Drop Columns with Missing Values in Pandas DataFrame
Data cleaning is an essential task in any data analysis process. One common issue that data analysts face is handling missing values in the data set.
In pandas DataFrame, this can be done using the dropna()
function to remove rows or columns containing missing or NA values. In this article, we will focus on removing columns from pandas DataFrame.
We will explore various ways to drop columns based on different criteria. Removing columns with missing or NA values is important because it helps to improve the quality of the data set.
It reduces the risk of producing biased results or erroneous interpretations due to incomplete or incorrect data. Pandas provide different ways to deal with missing values, we will explore them one by one.
1. Drop Column Where at Least One Value is Missing
The first approach to drop a column with missing values is the simplest one, use the dropna()
function with axis
set to ‘columns’. For example, consider the following DataFrame.
import pandas as pd
import numpy as np
data = {'A': [1, 2, np.nan, 4],
'B': [5, np.nan, 7, np.nan],
'C': [np.nan, 10, 11, 12]}
df = pd.DataFrame(data)
print(df)
A B C
0 1.0 5.0 NaN
1 2.0 NaN 10.0
2 NaN 7.0 11.0
3 4.0 NaN 12.0
To drop column ‘B’ which contains missing values, simply call the dropna()
function with axis='columns'
.
df.dropna(axis='columns', inplace=True)
print(df)
A
0 1.0
1 2.0
2 NaN
3 4.0
2. Drop Column Where All Values are Missing
The second approach is to drop a column when all values are missing.

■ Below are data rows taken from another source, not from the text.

-- ==== Sys2Proof/Machine/Store.lean ====
section
/-! DEFINITION. Sys2Proof/Machine/Store.lean: the commands QUEUE_START and RELOCATION_START, and the results of a program and of
an erase (chapters 8 and 10). -/

namespace Sys2Proof.Machine

/-! ## What a request would program -/

/-- A program as it would start: who asked, the physical page, the content and whether it is of the close class (R111). -/
structure Job where
  who     : Programmer
  page    : Nat
  content : List Byte
  close   : Bool
  deriving DecidableEq, Repr

/-- The physical page of a capture's logical page, through the map (R152). -/
def physMapped (d : Directory) (blocks : List Nat) (n : Nat) : Option Nat :=
  (physOf (blocks.map some) n).map (mapped d.map)

/-- The source page of a capture's head page. -/
def headSource (e : DirEntry) : Option Nat := e.head.bind (physOf e.blocks)

/-- A note commit's content: all ones but the text in its slot (R149). -/
def noteContent (slot : Nat) (text : List Byte) : List Byte :=
  padTo 0xFF pageBytes (List.replicate (slotOffset slot) 0xFF ++ text)

/-- The source page of the commit in progress on a port. -/
def commitSource (p : PortId) (s : State) : Option Nat :=
  match (s.port p).pad.target with
  | some (cap, _) => (findEntry s.dir cap).bind headSource
  | none => none

/-- The program of a waiting request as it stands now (R123); none where its target has no page yet. -/
def jobOf (q : QReq) (s : State) : Option Job :=
  match q with
  | .buf i =>
    let b := s.engine.bufs[i]
    match s.engine.capture with
    | some c => (physMapped s.dir c.blocks b.page).map fun p =>
        { who := .buf i, page := p, content := padTo 0xFF pageBytes b.bytes, close := b.flush }
    | none => none
  | .relocation =>
    match s.integ.reloc with
    | some r =>
      let p := poolFrom s.store.retPages s.integ.nextPool
      if p < blockPages then some { who := .relocation, page := poolBase + p, content := r.content, close := false } else none
    | none => none
  | .commit p =>
    match (s.port p).pad.target, commitSource p s with
    | some (_, slot), some src =>
      some { who := .commit p, page := mapped s.dir.map src, content := noteContent slot (s.port p).pad.text, close := false }
    | _, _ => none
  | .settings =>
    match s.link.store with
    | some op =>
      match op.step with
      | .programming page k =>
        some { who := .settings, page := page + k
               content := padTo 0xFF pageBytes ((op.image.drop (pageBytes * k)).take pageBytes), close := false }
      | .erasing => none
    | none => none
  | .erase _ _ => none

/-- A commit whose head page is being relocated waits (R162). -/
def commitWaits (p : PortId) (s : State) : Bool :=
  match s.integ.reloc, commitSource p s with
  | some r, some src => r.page = src
  | _, _ => false

/-- The BLOCK_ALLOT record of a buffer's block has not been journaled: a page of the block may not be programmed (R132). -/
def allotOnWay (i : Fin 4) (s : State) : Bool :=
  match s.engine.capture with
  | some c =>
    match c.blocks[(s.engine.bufs[i]).page / blockPages]? with
    | some b => (s.dir.slotted.any fun x => x.record = .blockAllot c.number b) ||
        s.dir.pending.any fun x => x.1 = .blockAllot c.number b
    | none => false
  | none => false

/-- A request that may be taken now (R129, R116, R132). -/
def startable (s : State) (q : QReq) : Bool :=
  match q with
  | .erase _ _ => isNormal s
  | .commit p => (jobOf q s).isSome && !commitWaits p s
  | .buf i => (jobOf q s).isSome && !allotOnWay i s
  | .relocation | .settings => (jobOf q s).isSome

/-! ## Starting (R129, R130) -/

/-- The relocation's program starts in pool page `p`, and the next pool page advances (R162 step 2). -/
def takePoolPage (p : Nat) (s : State) : State :=
  s.onInteg fun g =>
    { g with nextPool := poolFrom s.store.retPages (p + 1)
             reloc := g.reloc.map fun r => { r with pool := p, step := .programming } }

/-- The requester's own mark that its program is in flight. -/
def markStarted (who : Programmer) (page : Nat) (s : State) : State :=
  match who with
  | .buf i => s.onBuf i fun b => { b with state := .programming }
  | .journal => s.onDir fun d => { d with slotted := d.slotted.map fun x => { x with flying := inPage page x } }
  | .relocation => takePoolPage (page - poolBase) s
  | .commit _ | .settings => s

/-- A program starts (R123, R110). -/
def startProgram (j : Job) (s : State) : State :=
  drawProgram (markStarted j.who j.page (s.onStore fun t => { t with flight := some (.program j.who j.page j.content) }))

/-- An erase starts (R127, R128). -/
def startErase (who : Eraser) (block : Nat) (s : State) : State :=
  let s := s.onStore fun t => { t with flight := some (.erase who block) }
  match who with
  | .area => setBlock block .erasing s
  | .pool => s.onInteg fun g => { g with poolErase := .erasing }
  | .journal | .settings => s

/-- HOLDUP is handed to the requester of a program other than a journal program (R112, R116, R117, R162). -/
def programRefused (who : Programmer) (s : State) : State :=
  match who with
  | .buf i => bufRefused i s
  | .journal => s
  | .relocation => s.onInteg fun g => { g with reloc := none }
  | .commit p => refuse p .holdup s
  | .settings => endStore .holdup [] s

/-- A journal program is refused: the records it would carry are returned (R139), and a compaction's wait (R116, R141); a close
that has started can then not be paid (R113, R116). -/
def journalRefused (page : Nat) (s : State) : State :=
  if s.dir.comp.state = .writing then
    let s := s.onDir fun d => { d with comp := { d.comp with held := true } }
    if s.engine.state = .closing then setStall s else s
  else
    let xs := carried page s.dir
    let keep := s.dir.slotted.filter fun x => !inPage page x
    forEach xs recordRefused (s.onDir (giveBack keep))

/-- The journal program of a page. -/
def journalJob (page : Nat) (s : State) : Job :=
  { who := .journal, page := page, content := journalContent (carried page s.dir)
    close := (carried page s.dir).any closeClass }

/-- A program at the head of the queue: answered FAIL for a retired target, started, or answered HOLDUP. -/
inductive Chosen
  | started (s : State)
  | again (s : State)
  deriving DecidableEq, Repr

def tryJob (j : Job) (refused : State → State) (s : State) : Chosen :=
  if targetRetired s j.page then .again (targetFailed j.who j.page s)
  else if programMayStart j.close s then .started (startProgram j s)
  else .again (refused s)

/-- A request other than a journal append leaves the queue and is tried. -/
def tryRequest (q : QReq) (s : State) : Chosen :=
  let t := withdraw q s
  match q with
  | .erase who b => .started (startErase who b t)
  | .buf _ | .relocation | .commit _ | .settings =>
    match jobOf q s with
    | some j => tryJob j (programRefused j.who) t
    | none => .again t

/-- The Store Controller's choice, repeated until something starts or nothing may (R129). -/
def startNext : Nat → State → State
  | 0, s => s
  | n + 1, s =>
    let c := match journalPage s.dir with
      | some page => some (tryJob (journalJob page s) (journalRefused page) s)
      | none => (s.store.queue.find? (startable s)).map fun q => tryRequest q s
    match c with
    | some (.started t) => t
    | some (.again t) => startNext n t
    | none => s

/-- A restart that only waits for the operation in flight (R135, R177). -/
def restartDue (s : State) : Bool :=
  match s.link.restart with
  | some r => r.sent
  | none => false

def queueStarted (s : State) : State :=
  if s.store.flight.isSome || resampleDue s || restartDue s then s else settle (startNext pumpFuel s)

def execQueueStart (s : State) : Host.Outcome State Fault Refusal := .next (whenPowered queueStarted s)

/-! ## Completion (R123, R127) -/

def landed (f : Flash → Flash) (s : State) : State := (s.onStore fun t => { t with flight := none }).onFlash f

/-- What the verify of a program answers goes to its requester (R123). -/
def programResult (who : Programmer) (page : Nat) (content : List Byte) (s : State) : State :=
  match verifyFails page content s.flash with
  | none => settle (programAccepted who page s)
  | some w => settle (verifyFailed who page w s)

/-- What the verify of an erase answers goes to its requester (R127). -/
def eraseResult (who : Eraser) (block : Nat) (s : State) : State :=
  settle (eraseEnded who block (unerasedPages s.store.retPages block s.flash) s)

/-! ## Relocation (R162) -/

/-- The page that a relocation may start on now. -/
def relocatable (s : State) : Option Nat :=
  match s.integ.scrub with
  | [] => none
  | p :: _ =>
    if s.ready && isNormal s && s.integ.reloc.isNone && poolFrom s.store.retPages s.integ.nextPool < blockPages &&
        !(allPorts.any fun q => (committing q s).isSome && commitSource q s = some p) then some p
    else none

/-- A relocation that waits to read its source (R129, R162 step 1). -/
def waitForSource (page : Nat) (s : State) : State :=
  s.onInteg fun g => { g with reloc := some { page := page, content := [], poisoned := 0, pool := 0, step := .reading } }

/-- A relocation starts: its source is read, at once but for an operation in flight on it (R129, R162). -/
def relocationStarted (s : State) : State :=
  match relocatable s with
  | none => s
  | some p => settle (if pageBusy s (mapped s.dir.map p) then waitForSource p s else readSource p s)

def execRelocationStart (s : State) : Host.Outcome State Fault Refusal := .next (whenPowered relocationStarted s)

end Sys2Proof.Machine
end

This can be done by using the how
parameter with the value set to ‘all’.
df = pd.DataFrame(data)
df.dropna(axis='columns', how='all', inplace=True)
print(df)
A B C
0 1.0 5.0 NaN
1 2.0 NaN 10.0
2 NaN 7.0 11.0
3 4.0 NaN 12.0
Notice that column ‘C’ remains because it has at least one non-missing value.
3. Drop Column with the Number of NA
The third approach is to keep columns based on a threshold number of non-missing values. This can be done using the thresh
parameter.
For example, to keep columns that have at least 3 non-NA values, we can set thresh=3
.
df = pd.DataFrame(data)
df.dropna(axis='columns', thresh=3, inplace=True)
print(df)
B C
0 5.0 NaN
1 NaN 10.0
2 7.0 11.0
3 NaN 12.0
Columns ‘A’, ‘B’, and ‘C’ have 3, 2, and 3 non-missing values, respectively. Only column ‘B’ and ‘C’ have at least 3 non-missing values, so column ‘A’ is dropped.
4. Drop NA from Defined Rows
The fourth approach is to drop columns only if the missing value occurs in specific rows. This can be done using the subset
parameter.
For example, to drop column ‘B’ only if it has a missing value in rows 0 or 3, we can set subset=['B']
and call dropna
with a subset
parameter.
df = pd.DataFrame(data)
df.dropna(axis='columns', subset=['B'], inplace=True, how='any', thresh=None, subset=None)
print(df)
A C
0 1.0 NaN
1 2.0 10.0
2 NaN 11.0
3 4.0 12.0
Only column ‘B’ was removed because it has missing values in rows 0 and 3.
5. Drop Column with Missing Values in Place
Finally, there is also an option to update the original DataFrame in place by using the inplace
parameter in the dropna
function. For example:
df = pd.DataFrame(data)
df.dropna(axis='columns', inplace=True)
print(df)
A
0 1.0
1 2.0
2 NaN
3 4.0
The original DataFrame has been modified and now only contains the remaining column ‘A’.
Conclusion
In summary, there are different ways to remove columns with missing or NA values in pandas DataFrame. By using the dropna()
function with different parameters such as axis
, how
, thresh
, subset
, and inplace
, we can customize our data cleaning process to fit our specific needs.
It is important to remember that removing columns should be done thoughtfully, and the impact on the overall analysis and result should be considered before removing any columns. In conclusion, this article focused on removing columns with missing or NA values in pandas DataFrames.
We explored various ways to use the dropna()
function to drop columns based on different criteria such as missing values, empty columns, defined rows, and a threshold number of non-missing values. The importance of data cleaning to improve the quality and validity of the final analysis was emphasized.
It is crucial to handle missing values thoughtfully and consider their impact on the overall analysis and result before removing any columns. Nevertheless, using the dropna()
function with pandas allows us to customize our data cleaning process and improve the quality of our data set.